2. Piedmont Circle Apartments is an open area drug market and a high violent crime area. Both officers testified that they had conducted several investigations and arrest[s] for drugs and violent crimes at the Piedmont Circle Apartments.
3. Officer Amaya testified that he conducted (over 20 to 30 or more) drug arrests at the Piedmont Circle Apartments and witnessed several hand to hand drug transactions.
4. On April 10, 2017 Officer Amaya and McGuire saw the defendant talking to three females in a car. Officer Amaya for several minutes stood next to an apartment out of the eyesight of the defendant but close enough to see the interactions between the subjects in the car and the defendant. Officer Amaya saw the defendant Mr. Pitts stick his hand in the back right passenger window and exchange something hand to hand with the back seat passenger who was later identified as Tylesha Goolsby. Officer McGuire testified that he too saw the defendant stick his right hand into the vehicle and conduct a hand to hand transaction with the back right seat passenger.
5. Due to both officer's training and experience they approached the defendant and the subjects in the vehicle.
6. As Officer Amaya approached the defendant he smelled a strong odor of burnt and unburnt marijuana. Officer Amaya stated he has received extensive training on how to detect burnt and unburnt marijuana.
7. Officer Amaya testified that when he approached the defendant from behind, the defendant turned toward [O]fficer Amaya then quickly turned away from Officer Amaya while sticking his hands down the front of his pants. This further led Officer Amaya to believe that the defendant was attempting to conceal contraband or narcotics in the defendant's underwear.
8. Officer McGuire corroborated Officer Amaya's testimony as to the defendant seeing the officers, then turning away from the officers, and defendant sticking his hands down his pants as to conceal illegal contraband.
9. The Court was able to watch both officer's body worn AXON videos that the Court found corroborated both officer's testimony.

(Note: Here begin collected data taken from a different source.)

-- ==== Sys2Proof/Machine/Step.lean ====
section
/-! DEFINITION. One step of OTPPD and its surroundings: the next turn of the total order in which the Host, the Block and
Reset interleave (20_memory.md R69). -/

namespace Sys2Proof.Machine

/-- One step: the next turn (log 5, log 6). -/
def step (s : State) : Host.Outcome State Fault Refusal := nextTurn s

/-- s with the command word of an opcode-table row in flight and the Block to move, so that the next step decodes and
runs exactly it: it stands for the host's write of w to CMD (40_host_access.md R104; log 5). -/
def State.withFetchWord (s : State) (nbits w : Nat) : State := placeCommand (BitVec.ofNat 32 (w % 2 ^ nbits)) s

end Sys2Proof.Machine
end

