/-- Settles O27: DOUT determines the text, the text the indices, and the indices the value. -/
theorem wordTextDeterminesValue : Obligations.WordTextDeterminesValue := by
  intro s s' t t' hv hv' ht ht' hdout
  obtain ⟨u, hnext, -, hwidx, ⟨-, hbytes, -⟩, -⟩ := exec_wordEnc_results hv
  obtain ⟨u', hnext', -, hwidx', ⟨-, hbytes', -⟩, -⟩ := exec_wordEnc_results hv'
  cases hnext.symm.trans ht
  cases hnext'.symm.trans ht'
  have htext : sixWords t.widx = sixWords t'.widx :=
    eq_of_dout_bytes (sixWords_length_le_dout _) (sixWords_length_le_dout _) (zero_not_mem_sixWords _)
      (zero_not_mem_sixWords _) fun a ha => by rw [← hbytes a ha, ← hbytes' a ha, hdout a ha]
  have hindices := sixWords_injective htext
  rw [hwidx, hwidx'] at hindices
  exact value_eq_of_wordIndices hindices

end Sys2Proof.Machine
end

section
/-! HEX_ENC: the hexadecimal text of a FoldedValue, and how the two encoders' outputs are decoded (42_encoders.md R135
to R137). -/

namespace Sys2Proof.Machine

open Sys2Proof.Claims

/-! ### The text of HEX_ENC -/

/-- `hexchar(n)`: a decimal digit or a lowercase letter (R135). -/
theorem hexChar_toNat {n : Nat} (h : n < 16) :
    (hexChar n).toNat = if n ≤ 9 then 0x30 + n else 0x61 + (n - 10) := by
  unfold hexChar
  split
  · rw [BitVec.toNat_ofNat]; omega
  · rw [BitVec.toNat_ofNat]; omega

theorem hexValue_hexChar {n : Nat} (h : n < 16) : hexValue (hexChar n) = n := by
  rw [hexValue, hexChar_toNat h]
  split <;> split <;> omega

/-- Hex digit k of a value, the first the most significant. -/
def hexDigit (v : DWord) (k : Nat) : Nat := v.toNat / 16 ^ (15 - k) % 16

theorem hexDigit_lt (v : DWord) (k : Nat) : hexDigit v k < 16 := Nat.mod_lt _ (by norm_num)

/-- Byte j of V is hex digits 2j and 2j+1 (R136). -/
theorem valueByte_toNat (v : DWord) {j : Nat} (hj : j < 8) :
    (valueByte v j).toNat = hexDigit v (2 * j) * 16 + hexDigit v (2 * j + 1) := by
  have hshift : 2 ^ (56 - 8 * j) = 16 ^ (15 - (2 * j + 1)) := by
    rw [show 16 = 2 ^ 4 by norm_num, ← pow_mul, show 4 * (15 - (2 * j + 1)) = 56 - 8 * j by omega]
  have hhigh : 16 ^ (15 - 2 * j) = 16 ^ (15 - (2 * j + 1)) * 16 := by
    rw [← pow_succ, show 15 - (2 * j + 1) + 1 = 15 - 2 * j by omega]
  rw [valueByte, BitVec.extractLsb'_toNat, Nat.shiftRight_eq_div_pow, hshift, hexDigit, hexDigit, hhigh,
    ← Nat.div_div_eq_div_mul]
  omega

theorem hexPair_valueByte (v : DWord) {j : Nat} (hj : j < 8) :
    hexPair (valueByte v j) = [hexChar (hexDigit v (2 * j)), hexChar (hexDigit v (2 * j + 1))] := by
  have hlow := hexDigit_lt v (2 * j + 1)
  have hbyte := valueByte_toNat v hj
  rw [hexPair, show (valueByte v j).toNat / 16 = hexDigit v (2 * j) by omega,
    show (valueByte v j).toNat % 16 = hexDigit v (2 * j + 1) by omega]

/-- Pairs put one after the other are one sequence. -/
theorem flatMap_pairs {α : Type} (f : Nat → α) (n : Nat) :
    ((List.range n).flatMap fun j => [f (2 * j), f (2 * j + 1)]) = (List.range (2 * n)).map f := by
  induction n with
  | zero => rfl
  | succ n ih => simp [List.range_succ, ih, show 2 * (n + 1) = 2 * n + 1 + 1 by omega]

/-- The text is the 16 hex digits of V (R136). -/
theorem hexText_eq_map_hexDigit (v : DWord) : hexText v = (List.range 16).map fun k => hexChar (hexDigit v k) := by
  rw [hexText, List.flatMap_congr fun j hj => hexPair_valueByte v (List.mem_range.mp hj)]
  exact flatMap_pairs (fun k => hexChar (hexDigit v k)) 8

10. Further, after commanding Mr. Pitts away from the vehicle with the three females to create some distance from the occupants of the vehicle, Mr. Pitts was told to stand next to Officer McGuire.
11. Officer McGuire testified that once the defendant stood next to him, he smelled a strong odor of marijuana coming from the defendant.
12. Due to the concerns for officer safety from being in a high drug and violent crime area, Officer Amaya told the defendant to stop pacing. The defendant did not comply. Officer Amaya due to his training and experience told the defendant “you are making me nervous stop pacing.” The defendant continued to pace back and forth. Mr. Pitts was told due to his pacing back and forth to “take a seat” on the curb and the defendant did not comply with the officers command until after being told more than four times to take a seat.
13. The defendant in fact did not take a seat as commanded but opted to place one knee on the ground.
14. Officer Amaya instructed Officer McGuire to place handcuffs on Mr. Pitts to detain him, and as Officer McGuire attempted to do so, Mr. Pitts appeared to have a seizure.
15. Officer Amaya talked to Tylesha Goolsby who was one of the three women in the vehicle, seated in the back right rear seat.
16. The Court was able to listen to Ms. Goolsby tell Officer Amaya that in fact what Officer Amaya believed was a hand to hand drug transaction was accurate. She stated the defendant approached her in the car offering to sale [sic] her marijuana by handing her his package of marijuana.
17. Ms. Goolsby also stated that they all were smoking “weed” prior to the officer's arrival.
18. After looking at the evidence and the totality of the circumstances, the Court found that the officer's [sic] in fact had reasonable suspicion.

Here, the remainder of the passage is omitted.